Cancer can spread between shellfish species, study finds

We typically don’t think of cancer as a disease we can catch from another person, but that isn’t necessarily the case for animals living on the sea floor.

According to a new study in the journal Nature, cancer can spread among multiple species of shellfish.

The study showed that in quite a number species of bivalves, including mussels and clams, cancer cells from infectious cells have propagated from animal to animal through sea water. The cancer, referred to as disseminated neoplasia, is a leukemia-like illness that affects bivalves in many parts of the planet.

The rarity of contagious cancer

One-to-one transmission of cancer cells is quite uncommon. Up to now, the phenomenon had only been identified in two types of mammals.

In 2015, the same team behind the new study discovered a third instance of cancer transmission in the soft shell clam (Mya arenaria) after originally suspecting the root cause behind the cancer cluster was a virus.

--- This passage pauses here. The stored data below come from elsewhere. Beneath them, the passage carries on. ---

-- ==== Sys2Proof/Laws/Memory.lean ====
section
/-! SUPPORT. The host's sample memory: every operation keeps the canonical form, and the laws of reading after writing. -/

namespace Sys2Proof.Machine

theorem Memory.wfFrom_mono {lo lo' : Nat} {m : Memory} (h : lo ≤ lo') (hm : Memory.wfFrom lo' m = true) :
    Memory.wfFrom lo m = true := by
  cases m with
  | nil => rfl
  | cons cell rest =>
    simp only [Memory.wfFrom, Bool.and_eq_true, decide_eq_true_eq] at hm ⊢
    exact ⟨⟨by omega, hm.1.2⟩, hm.2⟩

/-- A write at or above the bound of a canonical memory keeps it canonical above that bound. -/
theorem Memory.write_wfFrom (m : Memory) (lo a : Nat) (v : Byte) (h : Memory.wfFrom lo m = true) (ha : lo ≤ a) :
    Memory.wfFrom lo (m.write a v) = true := by
  induction m generalizing lo with
  | nil =>
    unfold Memory.write
    split
    · rfl
    · next hv => simp [Memory.wfFrom, ha, hv]
  | cons cell rest ih =>
    simp only [Memory.wfFrom, Bool.and_eq_true, decide_eq_true_eq] at h
    obtain ⟨⟨hlo, hne⟩, hrest⟩ := h
    unfold Memory.write
    split
    · next hlt =>
      split
      · simp [Memory.wfFrom, hlo, hne, hrest]
      · next hv => simp [Memory.wfFrom, ha, hv, hne, hrest, Nat.succ_le_of_lt hlt]
    · next hlt =>
      split
      · next heq =>
        split
        · exact Memory.wfFrom_mono (by omega) hrest
        · next hv => simp [Memory.wfFrom, hlo, hv, heq, hrest]
      · next hneq =>
        simp only [Memory.wfFrom, Bool.and_eq_true, decide_eq_true_eq]
        exact ⟨⟨hlo, hne⟩, ih (cell.1 + 1) hrest (by omega)⟩

theorem Memory.write_wf {m : Memory} (h : m.wf = true) (a : Nat) (v : Byte) : (m.write a v).wf = true :=
  Memory.write_wfFrom m 0 a v h (Nat.zero_le a)

theorem Memory.writeLE_wf {m : Memory} (h : m.wf = true) (a n v : Nat) : (m.writeLE a n v).wf = true := by
  induction n generalizing m a v with
  | zero => exact h
  | succ n ih => exact ih (Memory.write_wf h _ _) _ _

theorem memWriteBeat_wf {m : Memory} (h : m.wf = true) (a : Nat) (b : Beat) : (memWriteBeat m a b).wf = true :=
  Memory.writeLE_wf h a 16 b.toNat

theorem reset_memory_wf : State.reset.hostMem.wf = true := rfl

/-- Below the first address of a canonical memory every byte is unlisted. -/
theorem Memory.read_below {m : Memory} {lo a : Nat} (h : Memory.wfFrom lo m = true) (ha : a < lo) :
    m.read a = unlistedByte := by
  induction m generalizing lo with
  | nil => rfl
  | cons cell rest ih =>
    simp only [Memory.wfFrom, Bool.and_eq_true, decide_eq_true_eq] at h
    obtain ⟨⟨hlo, -⟩, hrest⟩ := h
    have hne : cell.1 ≠ a := by omega
    simp only [Memory.read, hne, if_false]
    exact ih hrest (by omega)

/-- A write is read back, and leaves every other address as it was. -/
theorem Memory.read_write {m : Memory} {lo : Nat} (h : Memory.wfFrom lo m = true) (a a' : Nat) (v : Byte) :
    (m.write a v).read a' = if a' = a then v else m.read a' := by
  induction m generalizing lo with
  | nil =>
    by_cases hv : v = unlistedByte <;> by_cases ha : a = a' <;>
      simp [Memory.write, Memory.read, hv, ha, eq_comm]
  | cons cell rest ih =>
    simp only [Memory.wfFrom, Bool.and_eq_true, decide_eq_true_eq] at h
    obtain ⟨⟨hlo, hne⟩, hrest⟩ := h
    unfold Memory.write
    split
    · next hlt =>
      have hbelow : Memory.read (cell :: rest) a = unlistedByte :=
        Memory.read_below (lo := cell.1) (by simp [Memory.wfFrom, hne, hrest]) hlt
      by_cases ha : a' = a
      · subst ha
        split
        · next hv => rw [hbelow, if_pos rfl, hv]
        · simp [Memory.read]
      · have ha' : a ≠ a' := fun e => ha e.symm
        split
        · rfl
        · simp [Memory.read, ha']
    · next hlt =>
      split
      · next heq =>
        subst heq
        by_cases ha : a' = cell.1
        · subst ha
          split
          · next hv => rw [if_pos rfl, hv]; exact Memory.read_below hrest (by omega)
          · simp [Memory.read]
        · have ha' : cell.1 ≠ a' := fun e => ha e.symm
          split <;> simp [Memory.read, ha']
      · next hneq =>
        simp only [Memory.read, ih hrest]
        by_cases hc : cell.1 = a'
        · have : a' ≠ a := by omega
          simp [hc, this]
        · simp [hc]

end Sys2Proof.Machine
end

The team then considered if cancers in other mollusks are also brought on by contagious cells. To figure this out, the study team analyzed the DNA of cancers and normal tissue from mussels (Mytilus trossulus), cockles (Cerastoderma edule), and golden carpet shell clams (Polititapes aureus) gathered from the coasts of Canada and Spain.

In each species, the scientists uncovered the cancers were brought on by separate clones of cancer cells that were genetically unlike their hosts. They also discovered that in one species, the carpet shell clam, the contagious cancer cells originated from an associated but distinct species. The scientists determined that this cancer was as a result of cross-species transmission.

“Now that we have observed the spread of cancer among several marine species, our future research will investigate the mutations that are responsible for these cancer cell transmissions,” study author Stephen Goff, a biochemistry professor at Columbia University Medical Center, said in a news release.